Posted on August 13, 2014, in Personal development and tagged , , , , , , , . Bookmark the permalink. 7 Comments.

  1. Reblogged this on Thoughts of a Surrendered Heart and commented:
    This was a refreshing read; nothing to add or take away from this post. This is what we need – open, honest dialogue around the ‘taboo’ issues and the courage/willingness to tackle these issues, from the church’s perspective. Thank you.

  2. Pastor as a mental health professional, I personally believe that there may be a solution for some but many will have to fight daily to keep their depression at bay. Thank you for the coping strategies mentioned in your article because finding ways to cope is essential. As the faith community, we have to be intentional about providing spiritual interventions as well as a safe and confidential place where people can come for help, encouragement and hands on support. Thanks for your Blog!!!

  3. Joann Everette

    One piece of advice would be that we really understand the signs of depression, there are times when we call it everything but what it is. Once we know that it is depression that we quickly get some medical help for ourselves. I suffered from it early in my marriage and I got some needed medical assistance, we get guilt tripped into thinking we are going crazy and try to hide from it but does not mean you’re going crazy just that you need to re-find your self or better yet your ilk.

  4. Wonderful blog. As a mental and physical health professional I have found that people are more likely to seek help for everything else before they seek mental health treatment. I did a thesis on the connection between our physical wellness and our mental health. What is very clear is that people have a higher rate of physical health issues when their mental health is not stable. There is a clear connection in the other direction as well. I applaud you for sharing your thoughts and in many ways taking the veil off of the stigma attached to depression.

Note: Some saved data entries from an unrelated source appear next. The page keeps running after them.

-- ==== Sys2Proof/Machine/Carrier.lean ====
section
/-! DEFINITION. The Control Carrier: slots, the slot arbiter and reply windows (chapter 3), and the taking of a
switchover with its notices (R23, R24), which reach every block up to the carrier. -/

namespace Sys2Proof.Machine

/-! ### Slots (R33 to R36) -/

/-- The use of a slot by its index (Table 3-1). -/
inductive SlotUse where
  | carousel
  | working
  | contention
  deriving DecidableEq, Repr

def slotUse (i : Nat) : SlotUse :=
  if i = 0 ∨ i = 8 then .carousel else if i = 15 then .contention else .working

/-- The index of the slot that opens: the first after a reset is 0, and 15 is followed by 0 (R33). -/
def nextSlot (i : Option Nat) : Nat :=
  match i with
  | none => 0
  | some k => if k = 15 then 0 else k + 1

/-- The slot with index i opens; index 0 opens a new frame (R33). -/
def openSlot (i : Nat) (s : State) : State :=
  { s with carrier := { s.carrier with
      slotIndex := some i, frameTapSets := if i = 0 then 0 else s.carrier.frameTapSets } }

/-- A packet handed to the modulator, with the reply expectation it records (R33, R34). -/
def sendPacket (p : Packet) (e : Option Expectation) (s : State) : State :=
  { s with carrier := { s.carrier with modulator := packetBytes p, expectation := e } }

/-- A carousel slot (R35). -/
def carouselSlot (s : State) : State :=
  let (slice, following) := sliceAt s.carrier.cursor s.lineup
  sendPacket (.slice slice) none { s with carrier := { s.carrier with cursor := following } }

/-- The contention slot (R34, R42). -/
def contentionSlot (s : State) : State :=
  sendPacket (.idle true) (some { owner := .eventTable, address := none, kind := .purchase }) s

/-- R36, case 1: the oldest answer leaves the queue and is sent. -/
def sendAnswer (a : Answer) (rest : List Answer) (s : State) : State :=
  sendPacket (.answer a) none { s with carrier := { s.carrier with answers := rest } }

/-- R36, cases 2 and 4, with R96: a TAP_SET for the tap offered. -/
def sendTapSet (t : TapRec) (s : State) : State :=
  let u := modifySwitch t.address sendStep s
  sendPacket (.tapSet t.address (nextSerial t.switching.serial) t.switching.desired)
    (some { owner := .switchingEngine, address := some t.address, kind := .ack })
    { u with carrier := { u.carrier with frameTapSets := u.carrier.frameTapSets + 1 } }

/-- R36, case 3: a POLL to the unit offered. -/
def sendPoll (p : PollInFlight) (s : State) : State :=
  sendPacket (.poll p.entry.address)
    (some { owner := .pollScheduler, address := some p.entry.address,
            kind := match p.entry.kind with
              | .tap => .tapStatus
              | .transponder => .transponderStatus })
    (takePoll p s)

/-- R36: the arbiter's choice for a working slot, from the three offers (R37). -/
def arbitrate (tap : Option TapRec) (poll : Option PollInFlight) (s : State) : State :=
  match s.carrier.answers, tap, poll with
  | a :: rest, _, _ => sendAnswer a rest s
  | [], some t, none => sendTapSet t s
  | [], some t, some p => if s.carrier.frameTapSets < 4 then sendTapSet t s else sendPoll p s
  | [], none, some p => sendPoll p s
  | [], none, none => sendPacket (.idle false) none s

/-- A working slot: the offers are read and one is chosen (R36, R37). -/
def workingSlot (s : State) : State :=
  let (u, poll) := pollOffer s
  arbitrate (switchingOffer u) poll u

/-- SLOT_OPEN (R33). It comes about only once the window of the slot before has closed: while a reply is still
expected the state stands (log entry 8). -/
def slotOpenStep (s : State) : State :=
  if s.carrier.expectation.isSome then s
  else
    let i := nextSlot s.carrier.slotIndex
    match slotUse i with
    | .carousel => carouselSlot (openSlot i s)
    | .working => workingSlot (openSlot i s)
    | .contention => contentionSlot (openSlot i s)

def execSlotOpen (s : State) : Host.Outcome State Fault Refusal := .next (whenRunning slotOpenStep s)

/-! ### Reply windows (R43 to R46) -/

/-- R46: a GOOD PURCHASE reserves an answer place and is handed to the Event Table, or is dropped. -/
def contentionResult (result : WindowResult) (s : State) : State :=
  match result with
  | .good (.purchase p) =>
    if s.carrier.answers.length + s.carrier.reserved < 8 then
      { s with
        carrier := { s.carrier with reserved := s.carrier.reserved + 1 },
        due := { s.due with purchases := s.due.purchases ++ [p] } }
    else s
  | _ => s

/-- R44, R46: the result is handed to the block that is owed it. -/
def handResult (e : Expectation) (result : WindowResult) (s : State) : State :=
  match e.owner with
  | .pollScheduler => pollResult (e.address.getD 0) result s
  | .switchingEngine => judgeDelivery (e.address.getD 0) result s
  | .eventTable => contentionResult result s

/-- REPLY_WINDOW_CLOSE (R43 to R46). A window without an expectation is not classified (R45). -/
def replyWindowCloseStep (energy : Bool) (message : Option (List Byte)) (s : State) : State :=
  match s.carrier.expectation with
  | none => s
  | some e =>
    handResult e (classify e energy message) { s with carrier := { s.carrier with expectation := none } }

def execReplyWindowClose (energy : Bool) (message : Option (List Byte)) (s : State) :
    Host.Outcome State Fault Refusal :=
  .next (whenRunning (replyWindowCloseStep energy message) s)

/-! ### Taking a switchover (R23, R24) -/

/-- R23: the steps of the Line-Up Store's own state. -/
def switchLineup (b : Nat) (l : Lineup) : Lineup :=
  { active := l.staged,
    staged := l.staged,
    effective := b,
    scheduled := none,
    previous := some { tariff := l.active.tariff, endTime := b },
    sourcesInUse := sourcesOf l.staged }

/-- R24: the ids of the held events whose channel's slot changed, or whose channel the new ACTIVE lacks. -/
def movedEvents (before after : Bank) (events : List EventRec) : List Nat :=
  (events.filter fun e =>
    (slotOf e.channel after).isNone || slotOf e.channel before != slotOf e.channel after).map (·.id)

/-- R124: SOURCE_LOST is judged for every input, ascending. -/
def judgeAllSources (s : State) : State := (upTo 64).foldl (fun u i => judgeSourceLost i u) s

/-- The switchover at boundary B with its notices (R23, R24). -/
def takeSwitchover (b : Nat) (s : State) : State :=
  let l := switchLineup b s.lineup
  let u := convertReservation b (.switchover l.active.version) { s with lineup := l }
  judgeAllSources
    (switchoverTaps (movedEvents s.lineup.active l.active s.events)
      { u with carrier := { u.carrier with cursor := 0 } })

/-- SWITCHOVER_TAKE (R23): the oldest interval boundary delivered to the Line-Up Store is received. One that is not
the scheduled switchover leaves the store unchanged. -/
def switchoverTakeStep (s : State) : State :=
  match s.due.boundaries with
  | [] => s
  | b :: rest =>
    let u := { s with due := { s.due with boundaries := rest } }
    if s.lineup.scheduled = some b then takeSwitchover b u else u

def execSwitchoverTake (s : State) : Host.Outcome State Fault Refusal := .next (whenRunning switchoverTakeStep s)

end Sys2Proof.Machine
end

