-- ==== Sys2Proof/Certificates/Slice0/Obligations.lean ====
section
/-! DEFINITION. The statements about the GH410 for the provers. -/

open Sys2Proof Sys2Proof.Machine

/-! ### The queue of commands, decoding and the Host Link -/

/-- The step of the part (log entry 1): the command at the front of the queue is executed on the state with the queue's
rest, and with an empty queue the part idles. -/
def Obligations.StepRunsFrontCommand : Prop :=
  ∀ (c : Instr) (rest : List Instr) (s : State),
    step { s with pending := c :: rest } = exec c { s with pending := rest } ∧
      step { s with pending := [] } = .next { s with pending := [] }

/-- Every well-formed command completes from every state and leaves the queue of commands alone; the only stops are
those of a command naming a unit the part does not have (section 2.1, Table 1; Table 3). -/
def Obligations.EveryWellFormedCommandCompletes : Prop :=
  (∀ (c : Instr) (s : State), c.wf = true → ∃ t, exec c s = .next t ∧ t.pending = s.pending) ∧
    (∀ (input : Nat) (high : Bool) (s : State), ¬(1 ≤ input ∧ input ≤ 64) →
      exec (.sourceLevelChange input high) s = .fault .noSuchInput ∧
        exec (.sourceDebounceVerdict input) s = .fault .noSuchInput) ∧
    (∀ (node : Nat) (s : State), ¬(1 ≤ node ∧ node ≤ 32) →
      exec (.restoreHoldExpiry node) s = .fault .noSuchNode)

/-- A frame is read as a request exactly when it is the frame of that request, and the request is well formed (R190,
R196). Both directions: no field of a request is lost in its frame, and no other frame is read as it. The form of an
address or a source that may be none is log entry 29. -/
def Obligations.DecodeAgreesWithRequestFrames : Prop :=
  ∀ (f : Frame) (c : Instr),
    decodeRequest f = .ok c ↔ c.wf = true ∧ isRequest c = true ∧ f = requestFrame c

/-- When a request comes to execution (R190) and what becomes of it otherwise (R189; log entries 8 and 9). -/
def Obligations.RequestsTakeTheirTurn : Prop :=
  ∀ (c : Instr) (s u : State), isRequest c = true →
    (executes c s u ↔
      s.phase = .running ∧ s.link.waiting = none ∧ s.link.restartOwed = false ∧ (requestFrame c).tag ≠ 0#8 ∧
        ((s.link.inbound = [] ∧ u = s) ∨
          ∃ rest, s.link.inbound = requestFrame c :: rest ∧ u = { s with link := { s.link with inbound := rest } })) ∧
      (s.phase = .running → claimRequest (requestFrame c) s = none →
        exec c s = .next (arrive (requestFrame c) s)) ∧
      (s.phase ≠ .running → exec c s = .next s)

/-- R188 and R189 for a frame taken whole, and R188 for the bytes between frames: a frame that passes joins the inbound
queue, is answered BUSY or is discarded; one that does not pass is dropped; HUNTING looks for the start byte; a
length outside 2..1026 and a gap drop the frame being received. That FRAME_ARRIVAL takes its frame at once in every state
of the receiver, one with a payload above 1024 bytes too, is log entry 16. -/
def Obligations.ArrivalsAndDrops : Prop :=
  ∀ s : State, s.phase = .running →
    (∀ (f : Frame) (check : BitVec 16),
      exec (.frameArrival f check) s = .next { s with
      link :=
        if f.payload.length ≤ 1024 ∧ check = crc16 (frameBody f) then
          if s.link.inbound.length < 4 then { s.link with receiver := .hunting, inbound := s.link.inbound ++ [f] }
          else if s.link.busy.length < 4 then
            { s.link with
              receiver := .hunting,
              busy := s.link.busy ++
                [{ kind := f.kind ^^^ 0x80#8, tag := f.tag, reply := { status := .busy, fields := [] } }] }
          else { s.link with receiver := .hunting, linkError := true }
        else { s.link with receiver := .hunting, linkError := true } }) ∧
    (s.link.receiver = .hunting →
      exec .receiveGapTimeout s = .next s ∧
        ∀ b : Byte, exec (.hostLinkByteReceived b) s =
          .next (if b = 0xA5#8 then { s with link := { s.link with receiver := .receiving [] } } else s)) ∧
    (∀ bs : List Byte, s.link.receiver = .receiving bs →
      exec .receiveGapTimeout s = .next { s with link := { s.link with receiver := .hunting, linkError := true } } ∧
        ∀ high low : Byte, bs = [high] → exec (.hostLinkByteReceived low) s =
          .next { s with
          link :=
            if 2 ≤ high.toNat * 256 + low.toNat ∧ high.toNat * 256 + low.toNat ≤ 1026 then
              { s.link with receiver := .receiving [high, low] }
            else { s.link with receiver := .hunting, linkError := true } })

/-- R188 and Table 12-6: a HUNTING receiver that is given the bytes of a frame one by one, each as a command of its own,
hands exactly that frame on. The byte that completes the frame makes the arrival in the same step (log entry 16). -/
def Obligations.ReceivedBytesMakeTheirFrame : Prop :=
  ∀ (f : Frame) (rest : List Instr) (s : State),
    s.phase = .running → s.link.receiver = .hunting → f.payload.length ≤ 1024 →
      Host.Core.run Sys2Proof.core (frameBytes f).length
          { s with pending := (frameBytes f).map Instr.hostLinkByteReceived ++ rest } =
        .next (arrive f { s with pending := rest })

/-- The four checks of R190 on the oldest frame, in their order: a frame that fails one leaves the queue and gets a
reply with that status alone, and a frame that passes all four is left to its request. -/
def Obligations.RefusedFrames : Prop :=
  ∀ (f : Frame) (rest : List Frame) (s : State),
    s.phase = .running → s.link.waiting = none → s.link.restartOwed = false → s.link.inbound = f :: rest →
      let refused (status : Status) : Host.Outcome State Fault Refusal :=
        .next { s with
        link :=
          { s.link with
            inbound := rest,
            waiting := some { kind := f.kind ^^^ 0x80#8, tag := f.tag, reply := { status := status, fields := [] } },
            busyAhead := s.link.busy.length } }
      (f.tag = 0#8 → exec .frameRefused s = refused .malformed) ∧
        (f.tag ≠ 0#8 → requestForms f.kind.toNat = none → exec .frameRefused s = refused .unknownKind) ∧
        (∀ forms, f.tag ≠ 0#8 → requestForms f.kind.toNat = some forms →
          (readFields forms f.payload = none → exec .frameRefused s = refused .badLength) ∧
            ∀ values, (readFields forms f.payload = some (values, true) → exec .frameRefused s = refused .malformed) ∧
              (readFields forms f.payload = some (values, false) → exec .frameRefused s = .next s))
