-- ==== Sys2Proof/Laws/Tables.lean ====
section
/-! SUPPORT. Tables of fixed length and keyed records: what a read gives after a write, and what an insertion holds. -/

namespace Sys2Proof.Machine

/-! ### Tables of fixed length -/

theorem vecGet_of_lt {α : Type} {n : Nat} (v : Vector α n) (i : Nat) (d : α) (h : i < n) : vecGet v i d = v[i] := by
  simp [vecGet, List.getD_eq_getElem?_getD, h]

theorem vecGet_of_ge {α : Type} {n : Nat} (v : Vector α n) (i : Nat) (d : α) (h : n ≤ i) : vecGet v i d = d := by
  simp [vecGet, List.getD_eq_getElem?_getD, h]

/-- A read after a change gives the changed entry at its index, and the entry that stood everywhere else. -/
theorem vecGet_vecModify {α : Type} {n : Nat} (v : Vector α n) (i j : Nat) (f : α → α) (d : α) :
    vecGet (vecModify v i f) j d = if i = j ∧ j < n then f (vecGet v j d) else vecGet v j d := by
  by_cases hj : j < n
  · simp only [vecGet, vecModify, List.getD_eq_getElem?_getD]
    have : (v.toList.modify i f)[j]? = (fun a => if i = j then f a else a) <$> v.toList[j]? :=
      List.getElem?_modify f i v.toList j
    simp only [Vector.toList] at this ⊢
    rw [this]
    by_cases hij : i = j <;> simp [hij, hj]
  · rw [vecGet_of_ge _ _ _ (by omega), vecGet_of_ge _ _ _ (by omega)]
    simp [hj]

theorem vecGet_vecMap {α β : Type} {n : Nat} (f : α → β) (v : Vector α n) (i : Nat) (d : α) (e : β) (h : i < n) :
    vecGet (vecMap f v) i e = f (vecGet v i d) := by
  simp [vecGet, vecMap, Vector.toList, List.getD_eq_getElem?_getD, h]

theorem vecGet_vecMapIdx {α β : Type} {n : Nat} (f : Nat → α → β) (v : Vector α n) (i : Nat) (d : α) (e : β)
    (h : i < n) : vecGet (vecMapIdx f v) i e = f i (vecGet v i d) := by
  simp [vecGet, vecMapIdx, Vector.toList, List.getD_eq_getElem?_getD, h]

@[simp] theorem vecGet_replicate {α : Type} (n i : Nat) (a : α) : vecGet (Vector.replicate n a) i a = a := by
  by_cases h : i < n
  · simp [vecGet, Vector.toList, List.getD_eq_getElem?_getD, h]
  · exact vecGet_of_ge _ _ _ (by omega)

theorem mem_upTo {n k : Nat} : k ∈ upTo n ↔ 1 ≤ k ∧ k ≤ n := by
  simp only [upTo, List.mem_map, List.mem_range]
  constructor
  · rintro ⟨a, h, rfl⟩; omega
  · intro h; exact ⟨k - 1, by omega, by omega⟩

theorem nodeOf_modifyNode (n m : Nat) (f : NodeRec → NodeRec) (s : State) (hn : 1 ≤ n) (hm : 1 ≤ m) (h : m ≤ 32) :
    nodeOf (modifyNode n f s) m = if n = m then f (nodeOf s m) else nodeOf s m := by
  simp only [nodeOf, modifyNode, vecGet_vecModify]
  by_cases e : n = m
  · subst e; simp; omega
  · rw [if_neg (by omega), if_neg e]

theorem inputOf_modifyInput (i j : Nat) (f : InputRec → InputRec) (s : State) (hi : 1 ≤ i) (hj : 1 ≤ j) (h : j ≤ 64) :
    inputOf (modifyInput i f s) j = if i = j then f (inputOf s j) else inputOf s j := by
  simp only [inputOf, modifyInput, vecGet_vecModify]
  by_cases e : i = j
  · subst e; simp; omega
  · rw [if_neg (by omega), if_neg e]

theorem transponderOf_modifyTransponder (n m : Nat) (f : TransponderRec → TransponderRec) (s : State) (hn : 1 ≤ n)
    (hm : 1 ≤ m) (h : m ≤ 32) :
    transponderOf (modifyTransponder n f s) m = if n = m then f (transponderOf s m) else transponderOf s m := by
  simp only [transponderOf, modifyTransponder, vecGet_vecModify]
  by_cases e : n = m
  · subst e; simp; omega
  · rw [if_neg (by omega), if_neg e]

/-! ### Keyed records -/

theorem findTap_some {a : Nat} {taps : List TapRec} {t : TapRec} (h : findTap a taps = some t) :
    t ∈ taps ∧ t.address = a :=
  ⟨List.mem_of_find?_eq_some h, by simpa using List.find?_some h⟩

theorem findAccount_some {k : Nat} {accounts : List Account} {a : Account} (h : findAccount k accounts = some a) :
    a ∈ accounts ∧ a.number = k :=
  ⟨List.mem_of_find?_eq_some h, by simpa using List.find?_some h⟩

theorem findEvent_some {k : Nat} {events : List EventRec} {e : EventRec} (h : findEvent k events = some e) :
    e ∈ events ∧ e.id = k :=
  ⟨List.mem_of_find?_eq_some h, by simpa using List.find?_some h⟩

/-- A change of one tap record that keeps addresses is what a later search of that address finds, and nothing to any
other search. -/
theorem findTap_modifyTap (a b : Nat) (f : TapRec → TapRec) (hf : ∀ t, (f t).address = t.address)
    (taps : List TapRec) :
    findTap b (modifyTap a f taps) = (findTap b taps).map fun t => if t.address = a then f t else t := by
  induction taps with
  | nil => rfl
  | cons t ts ih =>
    simp only [findTap, modifyTap, List.map_cons, List.find?_cons] at ih ⊢
    have : (if t.address = a then f t else t).address = t.address := by split <;> simp [hf]
    rw [this]
    by_cases h : t.address = b <;> simp [h, ih]

theorem findAccount_modifyAccount (k l : Nat) (f : Account → Account) (hf : ∀ a, (f a).number = a.number)
    (accounts : List Account) :
    findAccount l (modifyAccount k f accounts) = (findAccount l accounts).map fun a => if a.number = k then f a else a := by
  induction accounts with
  | nil => rfl
  | cons a as ih =>
    simp only [findAccount, modifyAccount, List.map_cons, List.find?_cons] at ih ⊢
    have : (if a.number = k then f a else a).number = a.number := by split <;> simp [hf]
    rw [this]
    by_cases h : a.number = l <;> simp [h, ih]

theorem findEvent_modifyEvent (k l : Nat) (f : EventRec → EventRec) (hf : ∀ e, (f e).id = e.id) (events : List EventRec) :
    findEvent l (modifyEvent k f events) = (findEvent l events).map fun e => if e.id = k then f e else e := by
  induction events with
  | nil => rfl
  | cons e es ih =>
    simp only [findEvent, modifyEvent, List.map_cons, List.find?_cons] at ih ⊢
    have : (if e.id = k then f e else e).id = e.id := by split <;> simp [hf]
    rw [this]
    by_cases h : e.id = l <;> simp [h, ih]

@[simp] theorem modifyTap_addresses (a : Nat) (f : TapRec → TapRec) (hf : ∀ t, (f t).address = t.address)
    (taps : List TapRec) : (modifyTap a f taps).map (·.address) = taps.map (·.address) := by
  simp only [modifyTap, List.map_map]
  refine List.map_congr_left fun t _ => ?_
  simp only [Function.comp]
  split <;> simp [hf]

@[simp] theorem modifyAccount_numbers (k : Nat) (f : Account → Account) (hf : ∀ a, (f a).number = a.number)
    (accounts : List Account) : (modifyAccount k f accounts).map (·.number) = accounts.map (·.number) := by
  simp only [modifyAccount, List.map_map]
  refine List.map_congr_left fun t _ => ?_
  simp only [Function.comp]
  split <;> simp [hf]

@[simp] theorem modifyEvent_ids (k : Nat) (f : EventRec → EventRec) (hf : ∀ e, (f e).id = e.id) (events : List EventRec) :
    (modifyEvent k f events).map (·.id) = events.map (·.id) := by
  simp only [modifyEvent, List.map_map]
  refine List.map_congr_left fun t _ => ?_
  simp only [Function.comp]
  split <;> simp [hf]

end Sys2Proof.Machine
end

  5. Thank You for your blog on depression. I believe you hit the nail on the head when you said we need to have time outs. Iron can wear out . Everyone needs to take time from their busy schedules to relax the mind and the body. God rested on the seventh day, not that He needed the rest, but we do. It doesn’t take a lot of money to relax. Go for a ride , exercise, take in a movie, go fishing, or take time to treat your self to an inexpensive meal. Know that God wants us to be healthy mentally and physically. Don’t let things press on your mind, take one hour, one day at a time. Cast all your cares upon Him, because He cares. Oh what needless pains we bear, all because we do not carry everything to God in prayer.

  6. As someone who has studied and been exposed to mental health issues, I advise that we all be aware that no one is immune to depression. It does not discriminate based upon age or race.Sometimes it is hereditary; sometimes it is situational. Whatever is causing the depression, we must know that there is a way to control the symptoms and despite how the situation looks, there is hope and help for all who suffering.

  7. I think that the biggest problem with depression is that we confuse “Joy” and “Happiness.” We live in an instant gratification society. Happiness is a fleeing emotion and is purely subjective. Joy on the other hand can only come with a close relationship with GOD. We, as humans, are too busy fighting the ‘old me.’ We can not let our previous accomplishments hang over our heads. This a trick of Satan, whom is an expert in the “What have you done lately?” We must realized that GOD allow us to have setbacks in order for a greater blessing to come our way. No one could have suffered more depression than Job, yet he never cursed GOD for his predicament. We will all suffer moments of inadequacy, yet we must never let it define our walk with GOD. We must ask ourselves when these moments come;
    “Am I am control of the situation or is GOD in control?”